At bottom, I think the Eleventh Circuit probably shouldn’t have decided questions about Johnson’s retroactivity without first addressing whether it was even necessary to do so—that is, without first deciding whether Johnson even applied to defendants sentenced under the career-offender Guideline. That is all the more true given that the Eleventh Circuit seemed to be of the view that it is an easy call that Johnson does not apply to the career-offender Guideline—the court noted that the Supreme Court has never entertained a vagueness challenge to the Guidelines, and that four courts of appeals held that Guidelines, even mandatory ones, could never be unconstitutionally vague. (I can’t help but note that the Eleventh Circuit’s reasoning for why the Supreme Court has not made Johnson retroactive—which assumes that Guidelines aren’t amenable to vagueness challenges—is in tension with its threshold assumption that Johnson applies to the Guidelines.

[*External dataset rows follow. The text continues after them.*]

theorem extract_bytes (x : BitVec 2048) : ∀ (n o : Nat),
    (x.extractLsb' (8 * o) (8 * n)).toNat = leNat ((List.range n).map fun j => x.extractLsb' (8 * (o + j)) 8)
  | 0, o => by simp [leNat]
  | n + 1, o => by
    have ih := extract_bytes x n (o + 1)
    have e : (List.range (n + 1)).map (fun j => x.extractLsb' (8 * (o + j)) 8) =
        x.extractLsb' (8 * o) 8 :: (List.range n).map fun j => x.extractLsb' (8 * (o + 1 + j)) 8 := by
      rw [List.range_succ_eq_map, List.map_cons, List.map_map]
      congr 1
      refine List.map_congr_left fun j _ => ?_
      simp only [Function.comp_apply]
      rw [show o + (j + 1) = o + 1 + j by omega]
    rw [e]
    show _ = (x.extractLsb' (8 * o) 8).toNat + 256 * leNat _
    rw [← ih]
    simp only [BitVec.extractLsb'_toNat, Nat.shiftRight_eq_div_pow]
    rw [show 8 * (n + 1) = 8 + 8 * n by omega, Nat.pow_add, Nat.mod_mul, show 8 * (o + 1) = 8 * o + 8 by omega, Nat.pow_add, Nat.div_div_eq_div_mul]
theorem foldl_one {α β : Type} (f : α → β → α) (l : List β) (b : β) (s : α) (hb : b ∈ l) (hn : l.Nodup) (h : ∀ x ∈ l, x ≠ b → ∀ a, f a x = a) :
    l.foldl f s = f s b := by
  have none : ∀ (r : List β) (a : α), (∀ x ∈ r, ∀ a, f a x = a) → r.foldl f a = a := by
    intro r
    induction r with
    | nil => intro a _; rfl
    | cons y t ih => intro a hr; rw [List.foldl_cons, hr y List.mem_cons_self]; exact ih a fun x hx => hr x (List.mem_cons_of_mem _ hx)
  induction l generalizing s with
  | nil => cases hb
  | cons y t ih =>
    rw [List.foldl_cons]
    obtain ⟨h1, h2⟩ := List.nodup_cons.1 hn
    by_cases e : y = b
    · subst e
      exact none t _ fun x hx => h x (List.mem_cons_of_mem _ hx) (fun e => h1 (e ▸ hx))
    · rw [h y List.mem_cons_self e]
      exact ih s ((List.mem_cons.1 hb).resolve_left fun e' => e e'.symm) h2 fun x hx => h x (List.mem_cons_of_mem _ hx)
/-- A partial with one element leaves an L1: the home combines it. -/
theorem evict_partial {s : State} {c pa op n : Nat} {L : L1Line} {bs : List Byte} (ul : l1Line s c (lineOf pa) = some L) (hst : L.st = .b)
    (htag : (dirOf s (lineOf pa)).tag.toNat = op) (hn : n = opBytes op) (hm : L.mask = 1#256 <<< (pa % 256 / n)) (hl : bs.length = n)
    (hb : ∀ j, j < n → L.bytes.extractLsb' (8 * (pa % 256 + j)) 8 = bs.getD j 0) (hp : poisoned s (lineOf pa) = false) (hal : pa % n = 0) :
    ∃ v, evictLine c (lineOf pa) s = some v ∧ (∀ j, (v.thread? j).map Thread.bare = (s.thread? j).map Thread.bare) ∧ v.cur = s.cur ∧
      v.work.waves = s.work.waves ∧ v.mem = Mem.put 0 s.mem pa (natLe n (applyOp op (leNat bs) (homeNat s pa n))) := by
  have hn4 : n = 4 ∨ n = 8 := by rw [hn]; unfold opBytes; split <;> simp
  generalize hk : pa % 256 / n = k at hm
  have hkn : n * k = pa % 256 := by rcases hn4 with e | e <;> subst e <;> omega
  have hk' : k < 256 / n := by rcases hn4 with e | e <;> subst e <;> omega
  have hpa : lineOf pa + n * k = pa := by rw [hkn]; unfold lineOf; omega
  have hev : elemVal L.bytes n k = leNat bs := by
    unfold elemVal
    rw [Nat.mul_assoc, hkn, extract_bytes]
    congr 1
    apply List.ext_getElem
    · simp [hl]
    · intro i h1 h2
      simp only [List.getElem_map, List.getElem_range]
      rw [hb i (by omega), List.getD_eq_getElem?_getD, List.getElem?_eq_getElem h2]; rfl
  have hmi : mergeInto (dirOf s (lineOf pa)).tag.toNat (lineOf pa) [(L.bytes, L.mask)] s =
      homeWrite none pa (natLe n (applyOp op (leNat bs) (homeNat s pa n))) s := by
    unfold mergeInto
    rw [htag]
    simp only [List.isEmpty_cons, Bool.false_eq_true, if_false, hp]
    unfold mergePartials
    simp only [← hn]
    rw [foldl_one _ _ k s (List.mem_range.2 hk') List.nodup_range]
    · have hk256 : k < 256 := by rcases hn4 with e | e <;> subst e <;> omega
      have hbit : L.mask.getLsbD k = true := by rw [hm]; simp [hk256]
      have : (([(L.bytes, L.mask)] : List (BitVec 2048 × BitVec 256)).filter fun p => p.2.getLsbD k).map (fun p => elemVal p.1 n k) = [leNat bs] := by
        simp [hbit, hev]
      rw [this]
      show homeWrite none (lineOf pa + n * k) _ s = _
      rw [hpa]
    · intro j _ hj a
      have hbit : L.mask.getLsbD j = false := by
        rw [hm, BitVec.getLsbD_shiftLeft, BitVec.getLsbD_one]
        by_cases h : j < k
        · simp [h]
        · have : ¬ j - k = 0 := by omega
          simp [this]
      have : (([(L.bytes, L.mask)] : List (BitVec 2048 × BitVec 256)).filter fun p => p.2.getLsbD j).map (fun p => elemVal p.1 n j) = [] := by
        simp [hbit]
      rw [this]; rfl
  have q := quietly_homeWrite none pa (natLe n (applyOp op (leNat bs) (homeNat s pa n))) s
  generalize homeWrite none pa (natLe n (applyOp op (leNat bs) (homeNat s pa n))) s = W at hmi q
  unfold evictLine
  rw [ul]
  simp only [hst, hmi]
  refine ⟨_, rfl, ?_⟩
  generalize hx : setDir (lineOf pa) _ (tellHome c (lineOf pa) .back W) = y
  have y1 : y.mem = W.mem ∧ y.work = W.work ∧ y.cur = W.cur := by
    subst hx; exact ⟨rfl, rfl, rfl⟩
  clear hx
  have l := quietly_loseCopy c (lineOf pa) y
  have y2 : ∀ j, y.thread? j = W.thread? j := by intro j; unfold State.thread?; rw [y1.2.1]
  exact ⟨fun j => (l.thr j).trans ((congrArg _ (y2 j)).trans (q.thr j)), l.cur.trans (y1.2.2.trans q.cur), l.waves.trans ((congrArg _ y1.2.1).trans q.waves), l.mem.trans (y1.1.trans q.mem)⟩
theorem makeRoom_free {s : State} {c line : Nat} {swm : Bool} (h : victimOf s c line = none)
    (hl : ∀ l, l1Line s c line = some l → (l.st == .swm) = swm) : makeRoom c line swm s = some s := by
  unfold makeRoom
  rw [h]
  split
  · rename_i l e
    rw [hl l e]; simp
  · rfl
theorem victimOf_none {s : State} {c line : Nat} (h : (setLines s c line).length < 8) : victimOf s c line = none := by
  unfold victimOf; simp only [h, if_true]
/-- Losing copies does not fill a set. -/
theorem setLines_loseCopy (k c line : Nat) (s : State) : (setLines (loseCopy k line s) c line).length ≤ (setLines s c line).length := by
  have hc : (loseCopy k line s).core c = if c = k then { s.core c with l1 := Tab.del (s.core c).l1 line } else s.core c := by
    unfold loseCopy delL1
    have : (coreResv k line s).cores = s.cores := by unfold coreResv clearResv; simp only; rw [sameT_modThreads]
    simp only [State.core, modCore_cores, tab_get_put, this]
    split
    · rename_i e; rw [e]
    · rfl
  unfold setLines sameSet l1Sets
  rw [hc]
  split
  · simp only
    exact List.Sublist.length_le (List.Sublist.filter _ List.filter_sublist)
  · exact Nat.le_refl _
theorem setLines_home (c line : Nat) (s : State) (g : Home → Home) : setLines (s.modHome g) c line = setLines s c line := rfl
theorem setLines_recall {s : State} {line c : Nat} (h : (dirOf s line).st ≠ .b) :
    (setLines (recallLine line s) c line).length ≤ (setLines s c line).length := by
  unfold recallLine
  simp only
  rw [mergeLine_quiet _ _ h]
  have hk : ∀ (ks : List Nat) (s : State), (setLines (ks.foldl (fun s k => loseCopy k line s) s) c line).length ≤ (setLines s c line).length := by
    intro ks
    induction ks with
    | nil => intro s; exact Nat.le_refl _
    | cons k r ih => intro s; rw [List.foldl_cons]; exact Nat.le_trans (ih _) (setLines_loseCopy k c line s)
  show (setLines (modDir line _ (invalidateOthers 128 line s)) c line).length ≤ _
  have : ∀ g y, setLines (modDir line g y) c line = setLines y c line := fun _ _ => rfl
  rw [this]
  unfold invalidateOthers
  exact hk _ s
theorem l1Line_loseCopy (c line : Nat) (s : State) : l1Line (loseCopy c line s) c line = none := by
  unfold loseCopy delL1 l1Line
  simp only [State.core, modCore_cores, tab_get_put_self, tab_find_del, if_true]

And whether the Guidelines—especially mandatory versions—are amenable to vagueness challenges is, in my opinion, a more difficult question after Booker and Johnson.) But because the Eleventh Circuit didn’t address whether Johnson applies to the career-offender Guideline, we’re left with a potentially unnecessary circuit split and a fair amount of uncertainty about who, exactly, the Eleventh Circuit has said cannot be resentenced in light of Johnson.

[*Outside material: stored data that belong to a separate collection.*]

/-- A store of one thread to a scratchpad place. -/
theorem padStore_done {f : Fields} {window : Bool} {s : State} {l : Lane} {team off : Nat} (hs : LanesSound s) (he : s.execLanes f = [l])
    (h : PadAt f s window (szBytes f) l team off) (hrel : isRel f = true → releaseWaits s l.id f.scope = false ∧ QuietL1 s s.hereCore) :
    let t := padStore f window s
    DoneOn f s t noResult ∧ t.mem = s.mem ∧ PadWritten s t team off (storeBytes l.th f.b (szBytes f)) := by
  intro t
  generalize hv : touchLoc (.scr team off) s = v
  have pv : PagesOnly s v := by rw [← hv]; exact pagesOnly_touch _ _
  have hb : byHidx (s.execLanes f) = [l] := by rw [he]; rfl
  have hgo : withPads f window (szBytes f) true false (fun ps s =>
      let s1 := if isRel f then releaseSide s.hereCore f.scope s else s
      ps.foldl (fun s e => e.2.write (storeBytes e.1.th f.b (szBytes f)) s) (advance s1)) s =
      scratchWrite team off (storeBytes l.th f.b (szBytes f)) (advance v) := by
    rw [withPads_at (pt := fun _ => team) (po := fun _ => off) (fun k hk => by rw [he] at hk; simp only [List.mem_singleton] at hk; subst hk; exact h) (by rw [he]; simp)]
    rw [hb]
    simp only [List.map_cons, List.map_nil, List.foldl_cons, List.foldl_nil, hv]
    have : (if isRel f = true then releaseSide v.hereCore f.scope v else v) = v := by
      split
      · rename_i hr
        have q := (hrel hr).2
        have hc : v.hereCore = s.hereCore := by
          obtain ⟨_, b, c, _⟩ := pagesOnly_threads pv
          unfold State.hereCore State.wave; rw [b, c]
        refine releaseSide_quiet _ _ _ ?_
        rw [hc]
        unfold QuietL1 State.core at *
        rw [(pagesOnly_threads pv).2.2.2.2.1]; exact q
      · rfl
    rw [this]
    rfl
  have ht : t = scratchWrite team off (storeBytes l.th f.b (szBytes f)) (advance v) := by
    show padStore f window s = _
    unfold padStore
    cases hr : isRel f with
    | false =>
      rw [hr] at hgo
      exact hgo
    | true =>
      rw [hr] at hgo
      have : ((s.execLanes f).any fun l => releaseWaits s l.id f.scope) = false := by
        rw [he]; simp [(hrel hr).1]
      simp only [if_true]
      unfold releaseFirst
      rw [if_neg (by rw [this]; exact Bool.false_ne_true)]
      exact hgo
  have hthr : ∀ j, t.thread? j = (advance v).thread? j := by
    intro j; rw [ht]; unfold scratchWrite State.thread?; rw [modTeam_eq]
  refine ⟨doneOn_of s (advance v) t f _ hs (fun j => pagesOnly_advance pv j) (fun k _ => ?_) (fun j _ => hthr j), ?_, fun k => ?_⟩
  · rw [hthr]; cases (advance v).thread? k.id <;> rfl
  · rw [ht]; unfold scratchWrite; rw [modTeam_eq]
    show (advance v).mem = _
    rw [advance_mem, (pagesOnly_threads pv).2.2.2.1]
  · rw [ht]
    unfold scratchWrite
    rw [team?_modTeam]
    have hadv : ∀ j, (advance v).team? j = v.team? j := by intro j; unfold State.team?; rw [sameT_advance v]
    rw [hadv, hadv]
    have pk := pv.2 k
    split
    · rename_i e
      subst e
      cases hvk : v.team? k with
      | none =>
        cases hsk : s.team? k with
        | none => rfl
        | some y => rw [hvk, hsk] at pk; cases pk
      | some x =>
        cases hsk : s.team? k with
        | none => rw [hvk, hsk] at pk; cases pk
        | some y =>
          rw [hvk, hsk] at pk
          simp only [Option.map_some, Option.some.injEq] at pk ⊢
          have e1 : x.scratch = y.scratch := (congrArg Team.scratch pk : x.bare.scratch = y.bare.scratch)
          show ({ x.bare with scratch := Mem.put 0 x.scratch off _ } : Team) = _
          rw [pk, e1]
    · exact pk

end Sys2Proof.Laws
end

I’ll close with one other unhappy note. AEDPA greatly circumscribes the Supreme Court’s ability to review the Eleventh Circuit’s determinations. Under title 28 section 2244(b)(3)(E), “the grant or denial of an authorization by a court of appeals to file a second or successive application shall not be appealable and shall not be the subject of a petition for rehearing or for a writ of certiorari.” In Felker v. Turpin, the Supreme Court upheld this provision against a constitutional challenge, noting that §2244 did not repeal the Court’s jurisdiction to entertain “original” petitions for habeas corpus—petitions that are filed directly in the Supreme Court (under §2241). An “original” petition in Rivero would make the same argument that was made in the court of appeals, but the Court wouldn’t technically be reviewing the judgment of the court of appeals.

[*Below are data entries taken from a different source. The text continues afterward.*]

/-- One macro of one row. -/
theorem mma_macro (x y : Mxe) (sr fmt row0 k m : Nat) (fr : Frag) (b : Bank) (hy : SameBanks x y) (hm : m < 8) (hb : x.active m = some b) :
    let z := (List.range 64).foldl (fun (x : Mxe) n =>
        let col := (List.range 24).map fun k => b.sig.getD (64 * k + n) 0
        let o := accumulate sr fmt (fr.codes.getD k 0) (fr.rows.getD k []) (b.ecode.getD n 0) col (x.entry (row0 + k) (64 * m + n))
        (x.setEntry (row0 + k) (64 * m + n) o.e).flag o) y
    SameBanks x z ∧ ∀ r c, c < 512 → z.entry r c =
      if r = row0 + k ∧ c / 64 = m then mmaEntry sr fmt row0 fr x r c (y.entry r c) else y.entry r c := by
  intro z
  obtain ⟨p1, p2⟩ := fold_entry (SameBanks x) (fun (x : Mxe) (n : Nat) =>
        let col := (List.range 24).map fun k => b.sig.getD (64 * k + n) 0
        let o := accumulate sr fmt (fr.codes.getD k 0) (fr.rows.getD k []) (b.ecode.getD n 0) col (x.entry (row0 + k) (64 * m + n))
        (x.setEntry (row0 + k) (64 * m + n) o.e).flag o)
    (fun n r c => r = row0 + k ∧ c = 64 * m + n) (fun _ r c old => mmaEntry sr fmt row0 fr x r c old) (List.range 64)
    (by
      intro w n hn hw
      rw [List.mem_range] at hn
      refine ⟨⟨hw.1, hw.2⟩, fun r c hc => ⟨fun ⟨hr, hcn⟩ => ?_, fun hne => ?_⟩⟩
      · simp only [entry_flag]
        rw [entry_setEntry _ _ _ _ _ _ (by omega) hc, if_pos ⟨hr, hcn⟩]
        unfold mmaEntry
        have e1 : c / 64 = m := by omega
        have e2 : c % 64 = n := by omega
        have e3 : r - row0 = k := by omega
        rw [e1, e2, e3, hb, hr, hcn]
      · simp only [entry_flag]
        rw [entry_setEntry _ _ _ _ _ _ (by omega) hc, if_neg hne])
    (by
      refine List.Pairwise.imp ?_ (pairwise_range_ne 64)
      intro a b hab r c h1 h2
      omega)
    y hy
  refine ⟨p1, fun r c hc => ?_⟩
  split
  · rename_i h
    exact (p2 r c hc).1 (c % 64) (List.mem_range.2 (by omega)) ⟨h.1, by omega⟩
  · rename_i h
    exact (p2 r c hc).2 fun n hn hh => h ⟨hh.1, by rw [List.mem_range] at hn; omega⟩
/-- One row. -/
theorem mma_row (x y : Mxe) (sr fmt row0 cmask k : Nat) (fr : Frag) (hy : SameBanks x y) :
    let z := (blocksOf cmask).foldl (fun (x : Mxe) m =>
        match x.active m with
        | none => x
        | some b =>
          (List.range 64).foldl (fun x n =>
            let col := (List.range 24).map fun k => b.sig.getD (64 * k + n) 0
            let o := accumulate sr fmt (fr.codes.getD k 0) (fr.rows.getD k []) (b.ecode.getD n 0) col (x.entry (row0 + k) (64 * m + n))
            (x.setEntry (row0 + k) (64 * m + n) o.e).flag o) x) y
    SameBanks x z ∧ ∀ r c, c < 512 → z.entry r c =
      if r = row0 + k ∧ cmask.testBit (c / 64) = true then mmaEntry sr fmt row0 fr x r c (y.entry r c) else y.entry r c := by
  intro z
  obtain ⟨p1, p2⟩ := fold_entry (SameBanks x) (fun (x : Mxe) m =>
        match x.active m with
        | none => x
        | some b =>
          (List.range 64).foldl (fun x n =>
            let col := (List.range 24).map fun k => b.sig.getD (64 * k + n) 0
            let o := accumulate sr fmt (fr.codes.getD k 0) (fr.rows.getD k []) (b.ecode.getD n 0) col (x.entry (row0 + k) (64 * m + n))
            (x.setEntry (row0 + k) (64 * m + n) o.e).flag o) x)
    (fun m r c => r = row0 + k ∧ c / 64 = m) (fun _ r c old => mmaEntry sr fmt row0 fr x r c old) (blocksOf cmask)
    (by
      intro w m hm hw
      have hm8 := (mem_blocks.1 hm).1
      have ha := sameBanks_active hw m
      cases hb : x.active m with
      | none =>
        have e : (match w.active m with
          | none => w
          | some b =>
            (List.range 64).foldl (fun x n =>
              let col := (List.range 24).map fun k => b.sig.getD (64 * k + n) 0
              let o := accumulate sr fmt (fr.codes.getD k 0) (fr.rows.getD k []) (b.ecode.getD n 0) col (x.entry (row0 + k) (64 * m + n))
              (x.setEntry (row0 + k) (64 * m + n) o.e).flag o) w) = w := by rw [ha, hb]
        refine ⟨?_, fun r c hc => ⟨fun h => ?_, fun h => ?_⟩⟩
        · exact e.symm ▸ hw
        · have : mmaEntry sr fmt row0 fr x r c (w.entry r c) = w.entry r c := by unfold mmaEntry; rw [h.2, hb]
          rw [this]; exact congrArg (fun v : Mxe => v.entry r c) e
        · exact congrArg (fun v : Mxe => v.entry r c) e
      | some b =>
        have e : (match w.active m with
          | none => w
          | some b =>
            (List.range 64).foldl (fun x n =>
              let col := (List.range 24).map fun k => b.sig.getD (64 * k + n) 0
              let o := accumulate sr fmt (fr.codes.getD k 0) (fr.rows.getD k []) (b.ecode.getD n 0) col (x.entry (row0 + k) (64 * m + n))
              (x.setEntry (row0 + k) (64 * m + n) o.e).flag o) w) =
            (List.range 64).foldl (fun x n =>
              let col := (List.range 24).map fun k => b.sig.getD (64 * k + n) 0
              let o := accumulate sr fmt (fr.codes.getD k 0) (fr.rows.getD k []) (b.ecode.getD n 0) col (x.entry (row0 + k) (64 * m + n))
              (x.setEntry (row0 + k) (64 * m + n) o.e).flag o) w := by rw [ha, hb]
        obtain ⟨q1, q2⟩ := mma_macro x w sr fmt row0 k m fr b hw hm8 hb
        refine ⟨?_, fun r c hc => ⟨fun h => ?_, fun h => ?_⟩⟩
        · exact e.symm ▸ q1
        · exact (congrArg (fun v : Mxe => v.entry r c) e).trans ((q2 r c hc).trans (if_pos h))
        · exact (congrArg (fun v : Mxe => v.entry r c) e).trans ((q2 r c hc).trans (if_neg h)))
    (by
      refine List.Pairwise.imp ?_ (pairwise_blocks cmask)
      intro a b hab r c h1 h2
      omega)
    y hy
  refine ⟨p1, fun r c hc => ?_⟩
  split
  · rename_i h
    exact (p2 r c hc).1 (c / 64) (mem_blocks.2 ⟨by omega, h.2⟩) ⟨h.1, rfl⟩
  · rename_i h
    exact (p2 r c hc).2 fun m hm hh => h ⟨hh.1, by rw [hh.2]; exact (mem_blocks.1 hm).2⟩
/-- MMA accumulates into the entries of its valid rows and selected columns, and leaves every other entry. -/
theorem mma_entry (x : Mxe) (sr fmt row0 cmask : Nat) (fr : Frag) :
    SameBanks x (x.mma sr fmt row0 cmask fr) ∧ ∀ r c, c < 512 →
      (x.mma sr fmt row0 cmask fr).entry r c =
        if row0 ≤ r ∧ r < row0 + 8 ∧ fr.mask.getLsbD (r - row0) = true ∧ cmask.testBit (c / 64) = true
        then mmaEntry sr fmt row0 fr x r c (x.entry r c) else x.entry r c := by
  unfold Mxe.mma
  obtain ⟨p1, p2⟩ := fold_entry (SameBanks x) (fun (x : Mxe) r =>
    if !fr.mask.getLsbD r then x
    else
      (blocksOf cmask).foldl (fun x m =>
        match x.active m with
        | none => x
        | some b =>
          (List.range 64).foldl (fun x n =>
            let col := (List.range 24).map fun k => b.sig.getD (64 * k + n) 0
            let o := accumulate sr fmt (fr.codes.getD r 0) (fr.rows.getD r []) (b.ecode.getD n 0) col (x.entry (row0 + r) (64 * m + n))
            (x.setEntry (row0 + r) (64 * m + n) o.e).flag o) x) x)
    (fun k r c => fr.mask.getLsbD k = true ∧ r = row0 + k ∧ cmask.testBit (c / 64) = true)
    (fun _ r c old => mmaEntry sr fmt row0 fr x r c old) (List.range 8)
    (by
      intro w k hk hw
      cases hm : fr.mask.getLsbD k with
      | false =>
        simp only [Bool.not_false, if_true]
        exact ⟨hw, fun r c hc => ⟨(fun h => absurd h.1 (by decide)), fun _ => trivial⟩⟩
      | true =>
        simp only [Bool.not_true, Bool.false_eq_true, if_false]
        obtain ⟨q1, q2⟩ := mma_row x w sr fmt row0 cmask k fr hw
        exact ⟨q1, fun r c hc => ⟨fun h => (q2 r c hc).trans (if_pos h.2), fun h => (q2 r c hc).trans (if_neg fun hh => h ⟨trivial, hh⟩)⟩⟩)
    (by
      refine List.Pairwise.imp ?_ (pairwise_range_ne 8)
      intro a b hab r c h1 h2
      omega)
    x ⟨rfl, rfl⟩
  refine ⟨p1, fun r c hc => ?_⟩
  split
  · rename_i h
    exact (p2 r c hc).1 (r - row0) (List.mem_range.2 (by omega)) ⟨h.2.2.1, by omega, h.2.2.2⟩
  · rename_i h
    exact (p2 r c hc).2 fun k hk hh => h (by
      rw [List.mem_range] at hk
      have : r - row0 = k := by omega
      exact ⟨by omega, by omega, by rw [this]; exact hh.1, hh.2.2⟩)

But “original” habeas petitions aren’t a full substitute for petitions for certiorari. “Original” habeas petitions are rarely granted. Felker didn’t decide whether the statutory limitations on courts of appeals’ (and district court’s) authority to grant habeas petitions also apply to the Supreme Court’s authority to grant original habeas petitions under §2241. (The prisoner in Felker had been convicted in state court; therefore the relevant statutory limitations were those contained in §2254 rather than §2255. And §2255(e) at least seems to contemplate that a court would sometimes be able to grant a writ under §2241 even though it could not do so under §2255.) But Felker did note that, under the Supreme Court’s own rules, original petitions are rarely granted—they are granted only in “exceptional circumstances.” I’m not sure what those exceptional circumstances would be, but getting the Court to hear an original petition in Rivero may be an insurmountable barrier.